1,500 acres of historic land added to the Francis Marion National Forest in SC

Located just north of McClellanville, SC, the 1,450-acre White Oak Atlantic Creosote tract contains an extensive network of dirt roads through some of the most beautiful native longleaf pine woods in the Lowcountry. The property was purchased from White Oak Forestry Corporation — a local corporation that stewards and conserves thousands of acres of significant forest in and around the Santee Delta.

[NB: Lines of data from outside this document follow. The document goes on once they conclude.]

/-- A command taken by an idle block keeps the invariant. -/
theorem inv_of_commandOutcome {i : Instr} {s t : State} (h : Inv s) (ho : CommandOutcome i s.regs t.regs t.pending) :
    Inv t where
  counts := ho.keeps_countsLegal h.counts
  caches := ho.keeps_cachesConsistent h.caches
  blankWhenDead := ho.keeps_blankWhenDead h.blankWhenDead
  written := ho.keeps_written h.written
  faultBit := ho.keeps_faultBit h.faultBit
  freshReady := ho.keeps_freshReady h.freshReady
  presented := ho.phase_of_events

/-- A word that is no command sets ERR_ILLEGAL, which no clause reads (60_exceptions.md R250). -/
theorem inv_setStatus_errIllegal {s t : State} (h : Inv s) (hregs : t.regs = s.regs.setStatus .errIllegal)
    (hpending : t.pending = []) : Inv t := by
  obtain ⟨hcounts, hcaches, hblank, hwritten, hfault, hfresh, -⟩ := h
  refine ⟨?_, ?_, ?_, ?_, ?_, ?_, fun hp => absurd hpending hp⟩ <;> rw [hregs]
  · exact hcounts
  · exact hcaches
  · exact hblank
  · exact hwritten
  · simpa [setStatus_statusBit] using hfault
  · exact hfresh

/-- The reset registers of an idle block meet the invariant (R43). -/
theorem inv_of_reset {s : State} (hregs : s.regs = Regs.reset) (hpending : s.pending = []) : Inv s := by
  refine ⟨?_, ?_, ?_, ?_, ?_, ?_, fun hp => absurd hpending hp⟩ <;> rw [hregs]
  · decide
  · exact fun hp => by simp [Regs.reset] at hp
  · exact nofun
  · exact fun hp => absurd rfl hp
  · decide
  · exact nofun

theorem step_keeps_inv {s t : State} (h : Inv s) (hstep : step s = .next t) : Inv t := by
  by_cases hreset : s.inputs.head? = some .reset
  · obtain ⟨rest, hin⟩ := List.head?_eq_some_iff.1 hreset
    obtain rfl : _ = t := by simpa [step_of_reset hin] using hstep
    exact inv_of_reset rfl rfl
  · obtain ⟨hregs, hpending⟩ | ⟨w, rest, -, -, ⟨hregs, hpending⟩ | ⟨i, -, ho⟩⟩ := step_regs_cases hstep hreset
    · exact inv_congr h hregs hpending
    · exact inv_setStatus_errIllegal h hregs hpending
    · exact inv_of_commandOutcome h ho

end Sys2Proof.Machine
end

section
/-!
PROOFS of the family 10_state: the obligations, each a short use of the lemmas above.
-/
namespace Sys2Proof.Machine

open Sys2Proof.Claims

/-- Settles O1: each register is what `State.reset` writes out. -/
theorem resetRegisterValues : Obligations.ResetRegisterValues := by
  refine ⟨rfl, rfl, rfl, rfl, rfl, rfl, rfl, rfl, rfl, rfl, fun i => ⟨?_, ?_, ?_, ?_⟩, rfl, rfl, fun i => ⟨?_, ?_⟩,
    fun p => ⟨?_, ?_, ?_, ?_⟩, rfl, rfl, rfl, rfl, rfl⟩ <;>
    simp [State.reset, Regs.reset, Wiring.reset, Slot.zero]

/-- Settles O59: the reset state is idle with the reset registers. -/
theorem resetMeetsTheInvariant : Obligations.ResetMeetsTheInvariant := inv_of_reset rfl rfl

/-- Settles O60, clause by clause over the ways a command ends (`inv_of_commandOutcome`). -/
theorem stepKeepsTheInvariant : Obligations.StepKeepsTheInvariant := fun _ _ => step_keeps_inv

/-- Settles O3: only a command changes PHASE, along one of the lifecycle's edges (`CommandOutcome.phase_cases`). -/
theorem phaseChangesOnlyAlongTheLifecycle : Obligations.PhaseChangesOnlyAlongTheLifecycle := by
  intro s t hstep hreset hne
  obtain ⟨hregs, -⟩ | ⟨w, rest, hin, hidle, ⟨hregs, -⟩ | ⟨i, hdec, ho⟩⟩ := step_regs_cases hstep hreset
  · exact absurd (by rw [hregs]) hne
  · exact absurd (by rw [hregs, Regs.setStatus_phase]) hne
  · refine ⟨w, rest, i, hin, hidle, hdec, ?_⟩
    obtain hsame | ⟨hi, ha, hready⟩ | hdead | hfault := ho.phase_cases
    · exact absurd hsame hne
    · exact .inl ⟨hi, (acceptedIn_construct.1 ha).1, hready⟩
    · exact .inr (.inl hdead)
    · exact .inr (.inr hfault)

/-- Settles O4: a step keeps STATUS, sets ERR_ILLEGAL, or runs a command, which clears no bit. -/
theorem statusBitsAreSticky : Obligations.StatusBitsAreSticky := by
  intro s t hstep hreset k hk
  obtain ⟨hregs, -⟩ | ⟨w, rest, -, -, ⟨hregs, -⟩ | ⟨i, -, ho⟩⟩ := step_regs_cases hstep hreset
  · rwa [hregs]
  · simp [hregs, hk]
  · exact ho.status_sticky hk

/-- Settles O48 from the three things a command does to FRESH (`CommandOutcome.fresh_cases`). -/
theorem freshMarksConstruct : Obligations.FreshMarksConstruct := by
  refine ⟨fun i s t hexec => ?_, fun s t hstep hreset hne => ?_⟩
  · obtain ⟨r', es, ho, rfl⟩ := exec_eq_next_iff_outcome.1 hexec
    obtain ⟨hi, ha, hf⟩ | ⟨hi, ha, hp, hf⟩ | ⟨hnot, hf⟩ := ho.fresh_cases
    · exact ⟨fun _ _ => hf, fun hni => absurd hi hni, fun hn => absurd ⟨ha, .inl hi⟩ hn⟩
    · exact ⟨fun h => absurd h hi, fun _ _ _ => hf, fun hn => absurd ⟨ha, .inr hp⟩ hn⟩
    · exact ⟨fun h ha => absurd ⟨ha, .inl h⟩ hnot, fun _ ha hp => absurd ⟨ha, .inr hp⟩ hnot, fun _ => hf⟩
  · obtain ⟨hregs, -⟩ | ⟨w, rest, hin, hidle, ⟨hregs, -⟩ | ⟨i, hdec, ho⟩⟩ := step_regs_cases hstep hreset
    · exact absurd (by rw [hregs]) hne
    · exact absurd (by rw [hregs, Regs.setStatus_fresh]) hne
    · refine ⟨w, rest, i, hin, hidle, hdec, ?_⟩
      obtain ⟨hi, ha, -⟩ | ⟨-, ha, hp, -⟩ | ⟨-, hsame⟩ := ho.fresh_cases
      · exact ⟨ha, .inl hi⟩
      · exact ⟨ha, .inr hp⟩
      · exact absurd hsame hne

/-- Settles O49: each register's own lemma over the ways a command ends. -/
theorem onlyTheListedCommandsWriteARegister : Obligations.OnlyTheListedCommandsWriteARegister := by
  intro i s t hexec
  obtain ⟨r', es, ho, rfl⟩ := exec_eq_next_iff_outcome.1 hexec
  refine ⟨⟨rfl, rfl, rfl, rfl, rfl, es, rfl⟩, fun hne => ?_, fun hne => ?_, ho.flipped_cases.resolve_left,
    ho.spWritten_cases.resolve_left, ho.hpWritten_cases.resolve_left, ho.shiftPins_cases.resolve_left,
    ho.hardPins_cases.resolve_left, ho.hardRc_cases.resolve_left, ho.shiftRc_cases.resolve_left,
    ho.shiftOff_cases.resolve_left, fun hne => ?_, fun hne => ho.pixels_cases.resolve_left (not_and_or.2 hne),
    ho.route_cases.resolve_left, fun hne => ho.frame_cases.resolve_left (not_and_or.2 hne),
    fun k => ho.status_sticky, fun k => ho.causedBy_of_newBit rfl rfl⟩
  · obtain hsame | ⟨hi, -⟩ | ⟨hi, -⟩ | ⟨-, -, hfault, -⟩ := ho.phase_cases
    · exact absurd hsame hne
    · exact .inl (by simp [hi])
    · exact .inl (by simp [hi])
    · exact .inr hfault
  · obtain ⟨hi, -, hf⟩ | ⟨-, ha, hp, hf⟩ | ⟨-, hsame⟩ := ho.fresh_cases
    · exact .inl ⟨hi, hf⟩
    · exact .inr ⟨ha, hp, hf⟩
    · exact absurd hsame hne
  · obtain ⟨hi, -⟩ := ho.counts_cases.resolve_left (not_and_or.2 hne)
    exact hi

/-- Settles O50: an outcome from one STATUS is an outcome from any other, with the same new bits. -/
theorem statusNeverSteersACommand : Obligations.StatusNeverSteersACommand := by
  intro i s t x hexec
  obtain ⟨r', es, ho, rfl⟩ := exec_eq_next_iff_outcome.1 hexec
  obtain ⟨d, hd, hany⟩ := ho.exists_newBits
  exact ⟨d, hd, CommandOutcome.exec_eq (s := { s with regs := s.regs.withStatus x }) (hany x)⟩

/-- Settles O51: states that agree but for the environment step to such states (`step_sameCore`). -/
theorem environmentNeverSteersTheCore : Obligations.EnvironmentNeverSteersTheCore :=
  fun _ _ _ _ => step_sameCore ⟨rfl, rfl, rfl, rfl, rfl⟩

end Sys2Proof.Machine
end

section
/-!
PROOFS of the family 20_memory, the ports: what a step does to the presented events and the trace, for each move
(20_memory.md R61, R63, R66).
-/
namespace Sys2Proof.Machine

open Sys2Proof.Claims

/-! ## The event handshake -/

/-- What acceptance does is the hand-over the claims write out. -/
theorem acceptEvent_of_pending {s : State} {e : Event} {es : List Event} (h : s.pending = e :: es) :
    s.acceptEvent = handedOver e es s := by
  simp [State.acceptEvent, handedOver, h]

theorem acceptEvent_of_idle {s : State} (h : s.pending = []) : s.acceptEvent = s := by
  simp [State.acceptEvent, h]

/-- An accepted event moves from the head of the presented ones to the end of the trace: the sequence stays. -/
theorem acceptEvent_trace_append_pending (s : State) :
    s.acceptEvent.trace ++ s.acceptEvent.pending = s.trace ++ s.pending := by
  cases h : s.pending with
  | nil => rw [acceptEvent_of_idle h, h]
  | cons e es => simp [acceptEvent_of_pending h, handedOver]

/-! ## One step, by the move it takes -/

section
variable {s : State} {rest : List Input}

theorem step_of_noMove (hin : s.inputs = []) : step s = .next s.acceptEvent := by
  simp [step, takeMove, hin]

theorem step_of_accept (hin : s.inputs = .accept :: rest) :
    step s = .next (State.acceptEvent { s with inputs := rest }) := by
  simp [step, takeMove, hin]

theorem step_of_command {w : CmdWord} (hin : s.inputs = .command w :: rest) (hidle : s.pending = []) :
    step s = runWord w { s with inputs := rest } := by
  simp [step, takeMove, hin, State.busy, hidle]

theorem step_of_readback {a : BitVec 8} (hin : s.inputs = .readback a :: rest) (hidle : s.pending = []) :
    step s = .next (answerRead a { s with inputs := rest }) := by
  simp [step, takeMove, hin, State.busy, hidle]

/-- A BUSY block holds a word and a read: the environment accepts the presented event, as without a move (log 3). -/
theorem step_of_busy (hbusy : s.pending ≠ [])
    (hin : s.inputs = [] ∨ (∃ w rest, s.inputs = .command w :: rest) ∨ ∃ a rest, s.inputs = .readback a :: rest) :
    step s = .next s.acceptEvent := by
  obtain hin | ⟨w, rest, hin⟩ | ⟨a, rest, hin⟩ := hin
  · exact step_of_noMove hin
  · simp [step, takeMove, hin, State.busy, hbusy]
  · simp [step, takeMove, hin, State.busy, hbusy]

end

/-! ## The event sequence -/

/-- A word taken from the port leaves the trace and the moves still to come. -/
theorem runWord_trace_inputs {w : CmdWord} {s t : State} (h : runWord w s = .next t) :
    t.trace = s.trace ∧ t.inputs = s.inputs := by
  obtain ⟨-, rfl⟩ | ⟨i, -, hexec⟩ := runWord_eq_next.1 h
  · exact ⟨rfl, rfl⟩
  · obtain ⟨r', es, -, rfl⟩ := exec_eq_next_iff_outcome.1 hexec
    exact ⟨rfl, rfl⟩

/-- A step that is not a reset keeps the event sequence, or an idle block takes a word and leaves the trace. -/
theorem step_trace_cases {s t : State} (hstep : step s = .next t) (hreset : s.inputs.head? ≠ some .reset) :
    t.trace ++ t.pending = s.trace ++ s.pending ∨
      (s.pending = [] ∧ t.trace = s.trace ∧ ∃ w rest, s.inputs = .command w :: rest ∧ t.inputs = rest) := by
  obtain ⟨rfl, -⟩ | ⟨w, rest, hin, hidle, hrun⟩ | ⟨a, rest, -, -, rfl⟩ | ⟨rest, hin, -⟩ | ⟨rest, -, rfl⟩ |
    ⟨rest, -, rfl⟩ := step_cases hstep
  · exact .inl (acceptEvent_trace_append_pending s)
  · obtain ⟨htrace, hinputs⟩ := runWord_trace_inputs hrun
    exact .inr ⟨hidle, htrace, w, rest, hin, hinputs⟩
  · exact .inl rfl
  · exact absurd (by rw [hin]; rfl) hreset
  · exact .inl (acceptEvent_trace_append_pending { s with inputs := rest })
  · exact .inl rfl

end Sys2Proof.Machine
end

section
/-!
PROOFS of the family 20_memory, the readback port: the word `readReg` answers at each address of the map and that word's
fields (20_memory.md R67), and 0 at every address outside it (R68).
-/
namespace Sys2Proof.Machine

/-! ## The word at each address -/

section
variable (r : Regs)

theorem readReg_status : readReg r 0x00 = 0#56 ++ r.status := rfl
theorem readReg_ctrl : readReg r 0x01 = readCtrl r := rfl
theorem readReg_shiftPins :
    readReg r 0x02 = 0#40 ++ r.shiftPins.latch ++ r.shiftPins.sclk ++ r.shiftPins.data := rfl
theorem readReg_hardPins : readReg r 0x03 = packBytes8 r.wiring.hardPins := rfl
theorem readReg_hardRc : readReg r 0x04 = packNib8 r.wiring.hardRc := rfl
theorem readReg_shiftRc : readReg r 0x05 = packNib8 r.wiring.shiftRc := rfl
theorem readReg_shiftOff : readReg r 0x06 = packOff8 r.wiring.shiftOff := rfl
theorem readReg_counts : readReg r 0x07 = 0#56 ++ r.wiring.shiftN ++ r.wiring.hardN := rfl
theorem readReg_pixels : readReg r 0x08 = packBytes8 r.pixels := rfl
theorem readReg_id : readReg r 0x40 = idWord := rfl

theorem readReg_route (p : Pos) : readReg r (BitVec.ofNat 8 (0x10 + p.val)) = readRoute r.route[p] := by
  fin_cases p <;> rfl

theorem readReg_pattern (k : Fin 8) : readReg r (BitVec.ofNat 8 (0x20 + k.val)) = 0#48 ++ r.pattern[k] := by
  fin_cases k <;> rfl

theorem readReg_frame (s : Fin 16) : readReg r (BitVec.ofNat 8 (0x30 + s.val)) = readSlot r r.frame[s] := by
  fin_cases s <;> rfl

/-- No branch of the map answers an address outside it (20_memory.md R68). -/
theorem readReg_unmapped {a : BitVec 8}
    (ha : (0x09 ≤ a.toNat ∧ a.toNat ≤ 0x0F) ∨ (0x28 ≤ a.toNat ∧ a.toNat ≤ 0x2F) ∨ 0x41 ≤ a.toNat) :
    readReg r a = 0 := by
  unfold readReg
  simp (disch := omega) only [if_neg, dif_neg]

end

/-! ## Reserved bits of the packed arrays (30_encoding.md R81) -/

/-- A payload without reserved bits reads 0 at each of them. -/
theorem getLsbD_eq_false_of_reserved {pl m : Payload} (h : pl &&& m = 0) {k : Nat} (hk : m.getLsbD k = true) :
    pl.getLsbD k = false := by
  have hand : (pl &&& m).getLsbD k = false := by simp [h]
  simpa [hk] using hand

/-- Without reserved bits, and with bits 63 to 32 reserved, the upper half reads 0. -/
theorem upperHalf_eq_zero_of_reserved {pl m : Payload} (h : pl &&& m = 0)
    (hm : ∀ k < 32, m.getLsbD (32 + k) = true) : pl.extractLsb' 32 32 = 0 := by
  refine BitVec.eq_of_getLsbD_eq fun k hk => ?_
  simp [hk, getLsbD_eq_false_of_reserved h (hm k hk)]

Bordered on three sides by the quarter-million-acre national forest, the property sits across Highway 17 from the 22,000-acre Santee Coastal Reserve and beyond that, the 60,000-acre Cape Romain National Wildlife Refuge. White Oak is the largest acquisition by the Charleston County Greenbelt Program.

The 1,450 acres also represent the biggest private holding left in the Francis Marion and the seventh addition to the national forest by Open Space Institute — which has conserved more than 8,100 acres in and around the forest since completing its first project there in 2014.

The roadways and paths in the tract will make the forest more accessible for hiking, birding and hunting, as well as providing natural habitat for a wide variety of local species.

It’s land that was once part of Peachtree Plantation on the Santee River — owned by Declaration signer Thomas Lynch III and celebrated by poet laureate Archibald Rutledge — that will now belong to the public.